I've always found the Horseshoe Bar in the Shelbourne hotel, Dublin, to be an unrivalled listening post, a reliable touchstone to understand what's going on in the Republic. Over the course of an average day, politicians, lawyers, journalists, business people, together with pseuds, hoods and "cute hoors" from virtually every calling, carouse in and out, exchanging often scurrilous gossip and valuable insider information.
Like the Europa in Belfast, it's a great cross-roads of intrigue and there's a wonderful superficial conviviality about it all.
"How's it going, Seamus?" one drinker asks.
"Jaysus, if it was going any better, I couldn't stick it," comes the reply.
But when Seamus has had his few pints, his character is comprehensively assassinated when he leaves.
No wonder I've long said that the difference between Belfast and Dublin is that in Belfast they generally stab you in the front.
I've regularly imbibed, chatted and eavesdropped in the Horseshoe over 30 years and have watched with admiration and envy how Dublin has been transformed from a European backwater city to a cosmopolitan and prosperous capital with a reputation topped only by Paris. It is the place to come to have the unique "Irish experience" and enjoy yourself.
At one time the bar was heavily populated by the "Tacateers" in their shiny mohair suits, up from the country in their mud-spattered Mercs to discuss grants and deals in Cong and Athenry with TDs and ministers.
Now it's young men and women, clad in Ar mani and Versace, the front-liners of the age of the Celtic Tiger, whose constantly trilling portables link them to lucrative deal-making around the clock and around the globe.
After 77 years of Partition, the two parts of this island have inevitably grown apart. Even Northern nationalists who would have the closest affinity with the South are more at ease with Partition and their improving position as traditional discrimination steadily evaporates in the North
A MAJOR thing which hasn't changed among these influential movers and shakers is the antipathy to Northern Ireland: the when-are-you-guys-going-to-get- things-sorted-out-up-there? entreaties; the it-must- be-terrible-living-in-a-war-zone platitudes; the it's- nothing-do-do-with-us attitude.
One day a man told me he read only half the paper - from the back - in case there was more bad news from the North.
Not surprising then that a couple of years ago the Northern Ireland Tourist Board discovered that four out of five people from the South had never spent a hotel night in the North.

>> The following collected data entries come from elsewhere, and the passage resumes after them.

-- ==== Sys2Proof/Laws/InvSched.lean ====
section
/-!
SUPPORT. What each operation of rooms, repair, protection and the scheduler may change (see Laws/Closed.lean): one lemma per definition.
-/
namespace Sys2Proof.Machine
variable {P : State → Prop}
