-- ==== Sys2Proof/Laws/InvLink.lean ====
section
/-!
SUPPORT. What each operation of the engines and the links may change (see Laws/Closed.lean): one lemma per definition.
-/
namespace Sys2Proof.Machine
variable {P : State → Prop}

/-! ### Flags -/

theorem State.setNZV_inv (c : Clo 0x8000000000000000000000000000000000000000 P) {v0} {v1} {v2} {v3} {v4} (k0 : P v0) : P (State.setNZV v0 v1 v2 v3 v4) := by
  unfold State.setNZV
  extract_lets +onlyGivenNames -merge x1 x2 x4
  have h3 : P x2 := by unfold x2; exact (c.setF rfl (c.setF rfl k0))
  have h5 : P x4 := by unfold x4; exact (c.setF rfl h3)
  clear_value x1 x2 x4
  exact (ite_p (fun _ => (c.setF rfl h5)) (fun _ => h5))
theorem State.flagsOf_inv (c : Clo 0x8000000000000000000000000000000000000000 P) {v0} {v1} {v2} {v3} (k0 : P v0) : P (State.flagsOf v0 v1 v2 v3) := by
  unfold State.flagsOf
  exact (State.setNZV_inv (c.mono rfl) k0)
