-- ==== Sys2Proof/Laws/InvSystem.lean ====
section
/-!
SUPPORT. What each operation of the crypto unit, clocks, commit, power, resets and registers may change (see Laws/Closed.lean): one lemma per definition.
-/
namespace Sys2Proof.Machine
variable {P : State → Prop}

After 77 years of Partition, the two parts of this island have inevitably grown apart. Even Northern nationalists who would have the closest affinity with the South are more at ease with Partition and their improving position as traditional discrimination steadily evaporates in the North.
The real genius of the Belfast Agreement, despite the widespread impression to the contrary so assiduously promoted within certain political parties, is that it underpins Partition. The truth is there will long continue to be, by consent, a disunited Ireland.
The reality is that Northern Ireland would now be a dreadful burden on the shiny new Republic. In all, it costs Britain some £3 billion a year to subsidise it. That's the difference between what Northern Ireland pays in tax and what Britain spends. It is also the case that public spending in the North is one-third higher per capita than in England, Scotland or Wales.
A more pertinent point is whether the Republic is really open to the North. Remarkably, the Republic takes only 10 per cent of Northern Ireland's exports and the business links are completely underdeveloped.
FOR many Northerners, there is now a certain smugness in the Republic about the economic success and a marked reluctance to acknowledge the role of others like the US and Britain in helping to create this.
Overwhelmingly, the most generous contributor has been the EU, as evidenced by the Euro symbol displayed on what seems like every gleaming new building and every sleek bypass and public facility throughout the Republic.
US aid, through the International Fund for Ireland, has similarly transformed the so-called Border counties: ramshackle old hotels have been modernised and now boast swimming pools and gymnasiums.
Convoys of lorries packed with mushrooms drive to Britain every night and the Ballinamore-Ballyconnell canal expensively straddles the Border as a symbol of what foreign aid can bring.
Yet perhaps the most persuasive sign that the divisions between the people of the North and South are as deep as those within Northern Ireland has come over these last scandal-ridden months.
The body politic in the Republic may be hugely engaged in affairs of the North but the traffic is very much one way. The people of the North have taken little interest in and do not understand the beef swindles, the downfall of Charlie Haughey and the dubious goings-on in the planning and legal processes.
Different priorities. Places apart. People divided. A disunited Ireland, indeed.